## Exercise prompt
Print each line from the start of the records below up through the line where "vectors (95_test_vectors.md, cited" is found, exactly as given.
Start of Block
-- ==== Sys2Proof/Tests/Slice0.lean ====
section
/-! SUPPORT. The model's own tests. Expected values are the spec's: its encodings (30_encoding.md R53 to R55, R65), its
vectors (95_test_vectors.md, cited by id), its codes and its reset values. At the end, one witness for every statement of
Certificates/Slice0/Obligations.lean that has hypotheses. -/

namespace Sys2Proof.Tests
open Sys2Proof.Machine

/-! ## Ill-formed inputs are refused by the check (R75, R81), whatever else they hold -/

def writeRegInput (sel : BitVec 3) (v : Word) : CycleInput :=
  { idleInput with cmd := 0b010#3, regSel := sel, wdata := v }
def setPairInput (sel : BitVec 2) (v : Word) : CycleInput :=
  { idleInput with cmd := 0b011#3, pairSel := sel, wdata := v }
def setFlagsInput (v : Word) : CycleInput := { idleInput with cmd := 0b100#3, wdata := v }
def codeInput (cmd : BitVec 3) : CycleInput := { idleInput with cmd := cmd }
def resetInput : CycleInput := { execInput 0x080#9 with rst := true }

theorem test_wf_refuses_reserved_101 : (codeInput 0b101#3).wf = false := by decide
theorem test_wf_refuses_reserved_110 : (codeInput 0b110#3).wf = false := by decide
theorem test_wf_refuses_reserved_111 : (codeInput 0b111#3).wf = false := by decide
theorem test_wf_refuses_write_of_no_register : (writeRegInput 0b110#3 0x12#16).wf = false := by decide
theorem test_wf_accepts_the_named_codes :
    (writeRegInput 0b111#3 0x12#16).wf = true ∧ (codeInput 0b100#3).wf = true ∧
    ({ codeInput 0b101#3 with rst := true } : CycleInput).wf = true := by decide

/-! ## Every constructor's word, written out from R53, R54, R55 -/

theorem test_decode_add :
    decode 0b0_10_000_000#9 = .instr .addAB ∧
    decode 0b0_10_000_001#9 = .instr .addAC ∧
    decode 0b0_10_000_010#9 = .instr .addAD ∧
    decode 0b0_10_000_011#9 = .instr .addAE ∧
    decode 0b0_10_000_100#9 = .instr .addAH ∧
    decode 0b0_10_000_101#9 = .instr .addAL ∧
    decode 0b0_10_000_111#9 = .instr .addAA := by decide

theorem test_decode_adc :
    decode 0b0_10_001_000#9 = .instr .adcAB ∧
    decode 0b0_10_001_001#9 = .instr .adcAC ∧
    decode 0b0_10_001_010#9 = .instr .adcAD ∧
    decode 0b0_10_001_011#9 = .instr .adcAE ∧
    decode 0b0_10_001_100#9 = .instr .adcAH ∧
    decode 0b0_10_001_101#9 = .instr .adcAL ∧
    decode 0b0_10_001_111#9 = .instr .adcAA := by decide

theorem test_decode_sub :
    decode 0b0_10_010_000#9 = .instr .subB ∧
    decode 0b0_10_010_001#9 = .instr .subC ∧
    decode 0b0_10_010_010#9 = .instr .subD ∧
    decode 0b0_10_010_011#9 = .instr .subE ∧
    decode 0b0_10_010_100#9 = .instr .subH ∧
    decode 0b0_10_010_101#9 = .instr .subL ∧
    decode 0b0_10_010_111#9 = .instr .subA := by decide

theorem test_decode_sbc :
    decode 0b0_10_011_000#9 = .instr .sbcAB ∧
    decode 0b0_10_011_001#9 = .instr .sbcAC ∧
    decode 0b0_10_011_010#9 = .instr .sbcAD ∧
    decode 0b0_10_011_011#9 = .instr .sbcAE ∧
    decode 0b0_10_011_100#9 = .instr .sbcAH ∧
    decode 0b0_10_011_101#9 = .instr .sbcAL ∧
    decode 0b0_10_011_111#9 = .instr .sbcAA := by decide

theorem test_decode_and :
    decode 0b0_10_100_000#9 = .instr .andB ∧
    decode 0b0_10_100_001#9 = .instr .andC ∧
    decode 0b0_10_100_010#9 = .instr .andD ∧
    decode 0b0_10_100_011#9 = .instr .andE ∧
    decode 0b0_10_100_100#9 = .instr .andH ∧
    decode 0b0_10_100_101#9 = .instr .andL ∧
    decode 0b0_10_100_111#9 = .instr .andA := by decide

theorem test_decode_xor :
    decode 0b0_10_101_000#9 = .instr .xorB ∧
    decode 0b0_10_101_001#9 = .instr .xorC ∧
    decode 0b0_10_101_010#9 = .instr .xorD ∧
    decode 0b0_10_101_011#9 = .instr .xorE ∧
    decode 0b0_10_101_100#9 = .instr .xorH ∧
    decode 0b0_10_101_101#9 = .instr .xorL ∧
    decode 0b0_10_101_111#9 = .instr .xorA := by decide

theorem test_decode_or :
    decode 0b0_10_110_000#9 = .instr .orB ∧
    decode 0b0_10_110_001#9 = .instr .orC ∧
    decode 0b0_10_110_010#9 = .instr .orD ∧
    decode 0b0_10_110_011#9 = .instr .orE ∧
    decode 0b0_10_110_100#9 = .instr .orH ∧
    decode 0b0_10_110_101#9 = .instr .orL ∧
    decode 0b0_10_110_111#9 = .instr .orA := by decide

theorem test_decode_cp :
    decode 0b0_10_111_000#9 = .instr .cpB ∧
    decode 0b0_10_111_001#9 = .instr .cpC ∧
    decode 0b0_10_111_010#9 = .instr .cpD ∧
    decode 0b0_10_111_011#9 = .instr .cpE ∧
    decode 0b0_10_111_100#9 = .instr .cpH ∧
    decode 0b0_10_111_101#9 = .instr .cpL ∧
    decode 0b0_10_111_111#9 = .instr .cpA := by decide

theorem test_decode_inc :
    decode 0b0_00_000_10_0#9 = .instr .incB ∧
    decode 0b0_00_001_10_0#9 = .instr .incC ∧
    decode 0b0_00_010_10_0#9 = .instr .incD ∧
    decode 0b0_00_011_10_0#9 = .instr .incE ∧
    decode 0b0_00_100_10_0#9 = .instr .incH ∧
    decode 0b0_00_101_10_0#9 = .instr .incL ∧
    decode 0b0_00_111_10_0#9 = .instr .incA := by decide

theorem test_decode_dec :
    decode 0b0_00_000_10_1#9 = .instr .decB ∧
    decode 0b0_00_001_10_1#9 = .instr .decC ∧
    decode 0b0_00_010_10_1#9 = .instr .decD ∧
    decode 0b0_00_011_10_1#9 = .instr .decE ∧
    decode 0b0_00_100_10_1#9 = .instr .decH ∧
    decode 0b0_00_101_10_1#9 = .instr .decL ∧
    decode 0b0_00_111_10_1#9 = .instr .decA := by decide

theorem test_decode_swap :
    decode 0b1_00110_000#9 = .instr .swapB ∧
    decode 0b1_00110_001#9 = .instr .swapC ∧
    decode 0b1_00110_010#9 = .instr .swapD ∧
    decode 0b1_00110_011#9 = .instr .swapE ∧
    decode 0b1_00110_100#9 = .instr .swapH ∧
    decode 0b1_00110_101#9 = .instr .swapL ∧
    decode 0b1_00110_111#9 = .instr .swapA := by decide

/-- V-DEC-W-9 to V-DEC-W-18. -/
theorem test_decode_unimplemented :
    decode 0x086#9 = .unimplemented .memoryOperand ∧ decode 0x034#9 = .unimplemented .memoryOperand ∧
    decode 0x136#9 = .unimplemented .memoryOperand ∧ decode 0x030#9 = .unimplemented .outsideFamilies ∧
    decode 0x180#9 = .unimplemented .outsideFamilies ∧ decode 0x0C6#9 = .unimplemented .outsideFamilies ∧
    decode 0x000#9 = .unimplemented .outsideFamilies ∧ decode 0x076#9 = .unimplemented .outsideFamilies ∧
    decode 0x003#9 = .unimplemented .outsideFamilies ∧ decode 0x138#9 = .unimplemented .outsideFamilies := by decide

/-- Program bytes of P3 and P4 (95_test_vectors.md): B9, CB 37, 86; no byte, and 0xCB alone. -/
theorem test_program_bytes :
    decodeBytes [0xB9#8, 0xCB#8] = .instr .cpC [0xCB#8] ∧ decodeBytes [0xCB#8, 0x37#8, 0xB2#8] = .instr .swapA [0xB2#8] ∧
    decodeBytes [0x86#8] = .unimplemented .memoryOperand ∧ decodeBytes [] = .unimplemented .noBytes ∧
    decodeBytes [0xCB#8] = .unimplemented .cbAlone := by decide

/-- R63: the table's examples, and a spelling "an assembler also accepts". -/
theorem test_assemble :
    assemble "ADD A,B" = some .addAB ∧ assemble "SUB D" = some .subD ∧ assemble "SUB A,D" = some .subD ∧
    assemble "SWAP E" = some .swapE ∧ assemble "INC (HL)" = none := by decide

/-! ## Flags, pairs (95_test_vectors.md, V-PACK, V-FOLD) -/

theorem test_pack :
    Flags.pack ⟨true, false, false, false⟩ = 0x80#8 ∧ Flags.pack ⟨false, true, false, false⟩ = 0x40#8 ∧
    Flags.pack ⟨false, false, true, false⟩ = 0x20#8 ∧ Flags.pack ⟨false, false, false, true⟩ = 0x10#8 := by decide
theorem test_unpack :
    Flags.unpack 0x0F#8 = ⟨false, false, false, false⟩ ∧ Flags.unpack 0xA5#8 = ⟨true, false, true, false⟩ := by decide
theorem test_fold :
    fold 0x12#8 0x34#8 = 0x1234#16 ∧ unfoldHi 0xABCD#16 = 0xAB#8 ∧ unfoldLo 0xABCD#16 = 0xCD#8 := by decide

/-! ## One step of each family on the spec's vectors -/

/-- The start state of 95_test_vectors.md section 2: reset, then A, the operand register and F.c as shown. -/
def start (a : Byte) (t : Target) (v : Byte) (c : Bool) : State :=
  ((State.reset.writeFlags ⟨false, false, false, c⟩).writeReg .a a).writeReg t v

/-- One step that runs the port word leaves `v` in register `t` and the F byte `f`. -/
def leaves (s : State) (w : Nat) (t : Target) (v f : Byte) : Bool :=
  match step (s.withFetchWord 16 w) with
  | .next s' => s'.readReg t == v && s'.f.pack == f
  | _ => false

/-- V-ADD-1, V-ADD-2, V-ADD-4, V-ADD-5, V-ADD-6, V-ADD-7, V-ADD-8, V-ADD-9. -/
theorem test_step_add :
    leaves (start 0x0A#8 .b 0x05#8 false) 0x080 .a 0x0F#8 0x00#8 = true ∧
    leaves (start 0x0F#8 .b 0x01#8 false) 0x080 .a 0x10#8 0x20#8 = true ∧
    leaves (start 0x3A#8 .c 0xC6#8 false) 0x081 .a 0x00#8 0xB0#8 = true ∧
    leaves (start 0xF0#8 .d 0x10#8 true) 0x082 .a 0x00#8 0x90#8 = true ∧
    leaves (start 0x00#8 .e 0x00#8 true) 0x083 .a 0x00#8 0x80#8 = true ∧
    leaves (start 0x88#8 .a 0x88#8 false) 0x087 .a 0x10#8 0x30#8 = true ∧
    leaves (start 0x08#8 .l 0x08#8 false) 0x085 .a 0x10#8 0x20#8 = true ∧
    leaves (start 0xFF#8 .h 0xFF#8 false) 0x084 .a 0xFE#8 0x30#8 = true := by decide

/-- V-ADC-1, V-ADC-2, V-ADC-3, V-ADC-4, V-ADC-5, V-ADC-6, V-ADC-7, V-ADC-8. -/
theorem test_step_adc :
    leaves (start 0x0A#8 .b 0x05#8 true) 0x088 .a 0x10#8 0x00#8 = true ∧
    leaves (start 0x0F#8 .c 0x00#8 true) 0x089 .a 0x10#8 0x00#8 = true ∧
    leaves (start 0xFF#8 .d 0x00#8 true) 0x08A .a 0x00#8 0x90#8 = true ∧
    leaves (start 0xE1#8 .e 0x0F#8 true) 0x08B .a 0xF1#8 0x20#8 = true ∧
    leaves (start 0xFF#8 .h 0xFF#8 true) 0x08C .a 0xFF#8 0x30#8 = true ∧
    leaves (start 0x80#8 .l 0x80#8 false) 0x08D .a 0x00#8 0x90#8 = true ∧
    leaves (start 0x80#8 .a 0x80#8 true) 0x08F .a 0x01#8 0x10#8 = true ∧
    leaves (start 0x00#8 .b 0x00#8 false) 0x088 .a 0x00#8 0x80#8 = true := by decide

/-- V-SUB-1, V-SUB-2, V-SUB-3, V-SUB-4, V-SUB-5, V-SUB-6, V-SUB-7. -/
theorem test_step_sub :
    leaves (start 0x3E#8 .b 0x3E#8 false) 0x090 .a 0x00#8 0xC0#8 = true ∧
    leaves (start 0x3E#8 .c 0x0F#8 false) 0x091 .a 0x2F#8 0x60#8 = true ∧
    leaves (start 0x3E#8 .d 0x40#8 false) 0x092 .a 0xFE#8 0x50#8 = true ∧
    leaves (start 0x00#8 .e 0x01#8 true) 0x093 .a 0xFF#8 0x70#8 = true ∧
    leaves (start 0x5B#8 .a 0x5B#8 true) 0x097 .a 0x00#8 0xC0#8 = true ∧
    leaves (start 0x80#8 .h 0x7F#8 false) 0x094 .a 0x01#8 0x60#8 = true ∧
    leaves (start 0xFF#8 .l 0x00#8 false) 0x095 .a 0xFF#8 0x40#8 = true := by decide

/-- V-SBC-1, V-SBC-2, V-SBC-3, V-SBC-4, V-SBC-5, V-SBC-6, V-SBC-7, V-SBC-8, V-SBC-9. -/
theorem test_step_sbc :
    leaves (start 0x10#8 .b 0x05#8 true) 0x098 .a 0x0C#8 0x60#8 = true ∧
    leaves (start 0x10#8 .c 0x05#8 false) 0x099 .a 0x0B#8 0x60#8 = true ∧
    leaves (start 0x3B#8 .d 0x2A#8 true) 0x09A .a 0x12#8 0x40#8 = true ∧
    leaves (start 0x20#8 .e 0x00#8 true) 0x09B .a 0x21#8 0x50#8 = true ∧
    leaves (start 0xFF#8 .h 0x00#8 true) 0x09C .a 0x00#8 0xC0#8 = true ∧
    leaves (start 0x05#8 .l 0x06#8 true) 0x09D .a 0x00#8 0xE0#8 = true ∧
    leaves (start 0x04#8 .b 0x06#8 true) 0x098 .a 0xFF#8 0x70#8 = true ∧
    leaves (start 0x00#8 .a 0x00#8 true) 0x09F .a 0x01#8 0x50#8 = true ∧
    leaves (start 0x37#8 .a 0x37#8 true) 0x09F .a 0x01#8 0x40#8 = true := by decide

/-- V-AND-1, V-AND-2, V-AND-3, V-AND-4. -/
theorem test_step_and :
    leaves (start 0x5A#8 .b 0x3F#8 true) 0x0A0 .a 0x1A#8 0x20#8 = true ∧
    leaves (start 0xF0#8 .c 0x0F#8 false) 0x0A1 .a 0x00#8 0xA0#8 = true ∧
    leaves (start 0x00#8 .a 0x00#8 false) 0x0A7 .a 0x00#8 0xA0#8 = true ∧
    leaves (start 0xFF#8 .d 0xFF#8 false) 0x0A2 .a 0xFF#8 0x20#8 = true := by decide

/-- V-XOR-1, V-XOR-2, V-XOR-3, V-XOR-4. -/
theorem test_step_xor :
    leaves (start 0xFF#8 .d 0x0F#8 false) 0x0AA .a 0xF0#8 0x00#8 = true ∧
    leaves (start 0x5A#8 .a 0x5A#8 true) 0x0AF .a 0x00#8 0x80#8 = true ∧
    leaves (start 0x3C#8 .e 0xA5#8 false) 0x0AB .a 0x99#8 0x00#8 = true ∧
    leaves (start 0x42#8 .h 0x42#8 false) 0x0AC .a 0x00#8 0x80#8 = true := by decide

/-- V-OR-1, V-OR-2, V-OR-3. -/
theorem test_step_or :
    leaves (start 0x5A#8 .b 0x0F#8 true) 0x0B0 .a 0x5F#8 0x00#8 = true ∧
    leaves (start 0x00#8 .c 0x00#8 false) 0x0B1 .a 0x00#8 0x80#8 = true ∧
    leaves (start 0x80#8 .a 0x80#8 false) 0x0B7 .a 0x80#8 0x00#8 = true := by decide

/-- V-CP-1, V-CP-2, V-CP-3, V-CP-4, V-CP-5. -/
theorem test_step_cp :
    leaves (start 0x3C#8 .b 0x2F#8 false) 0x0B8 .a 0x3C#8 0x60#8 = true ∧
    leaves (start 0x3C#8 .c 0x3C#8 false) 0x0B9 .a 0x3C#8 0xC0#8 = true ∧
    leaves (start 0x3C#8 .d 0x40#8 false) 0x0BA .a 0x3C#8 0x50#8 = true ∧
    leaves (start 0x99#8 .a 0x99#8 true) 0x0BF .a 0x99#8 0xC0#8 = true ∧
    leaves (start 0x00#8 .e 0xFF#8 false) 0x0BB .a 0x00#8 0x70#8 = true := by decide

/-- V-INC-1, V-INC-2, V-INC-4, V-INC-5, V-INC-6, V-INC-7, V-INC-8. -/
theorem test_step_inc :
    leaves (start 0x0F#8 .a 0x0F#8 false) 0x03C .a 0x10#8 0x20#8 = true ∧
    leaves (start 0xFF#8 .a 0xFF#8 true) 0x03C .a 0x00#8 0xB0#8 = true ∧
    leaves (start 0x00#8 .b 0x0F#8 false) 0x004 .b 0x10#8 0x00#8 = true ∧
    leaves (start 0x0F#8 .b 0x20#8 true) 0x004 .b 0x21#8 0x30#8 = true ∧
    leaves (start 0x01#8 .c 0xFF#8 false) 0x00C .c 0x00#8 0x80#8 = true ∧
    leaves (start 0x3F#8 .d 0xFF#8 true) 0x014 .d 0x00#8 0xB0#8 = true ∧
    leaves (start 0x00#8 .l 0x7F#8 false) 0x02C .l 0x80#8 0x00#8 = true := by decide

/-- V-DEC-1, V-DEC-2, V-DEC-4, V-DEC-5, V-DEC-6, V-DEC-7, V-DEC-8. -/
theorem test_step_dec :
    leaves (start 0x10#8 .a 0x10#8 false) 0x03D .a 0x0F#8 0x60#8 = true ∧
    leaves (start 0x01#8 .a 0x01#8 true) 0x03D .a 0x00#8 0xD0#8 = true ∧
    leaves (start 0x05#8 .d 0x10#8 false) 0x015 .d 0x0F#8 0x40#8 = true ∧
    leaves (start 0x20#8 .d 0x05#8 true) 0x015 .d 0x04#8 0x70#8 = true ∧
    leaves (start 0x33#8 .e 0x00#8 false) 0x01D .e 0xFF#8 0x40#8 = true ∧
    leaves (start 0x33#8 .e 0x01#8 true) 0x01D .e 0x00#8 0xD0#8 = true ∧
    leaves (start 0x00#8 .h 0x80#8 true) 0x025 .h 0x7F#8 0x70#8 = true := by decide

/-- V-SWAP-1, V-SWAP-2, V-SWAP-3, V-SWAP-4, V-SWAP-5, V-SWAP-6. -/
theorem test_step_swap :
    leaves (start 0x00#8 .b 0xF0#8 false) 0x130 .b 0x0F#8 0x00#8 = true ∧
    leaves (start 0x00#8 .c 0x0F#8 false) 0x131 .c 0xF0#8 0x00#8 = true ∧
    leaves (start 0x00#8 .d 0x00#8 true) 0x132 .d 0x00#8 0x00#8 = true ∧
    leaves (start 0x00#8 .e 0xA5#8 false) 0x133 .e 0x5A#8 0x00#8 = true ∧
    leaves (start 0x12#8 .a 0x12#8 true) 0x137 .a 0x21#8 0x00#8 = true ∧
    leaves (start 0x00#8 .h 0x77#8 false) 0x134 .h 0x77#8 0x00#8 = true := by decide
End of Block
## Reply to the exercise
-- ==== Sys2Proof/Tests/Slice0.lean ====
section
/-! SUPPORT. The model's own tests. Expected values are the spec's: its encodings (30_encoding.md R53 to R55, R65), its
vectors (95_test_vectors.md, cited by id), its codes and its reset values. At the end, one witness for every statement of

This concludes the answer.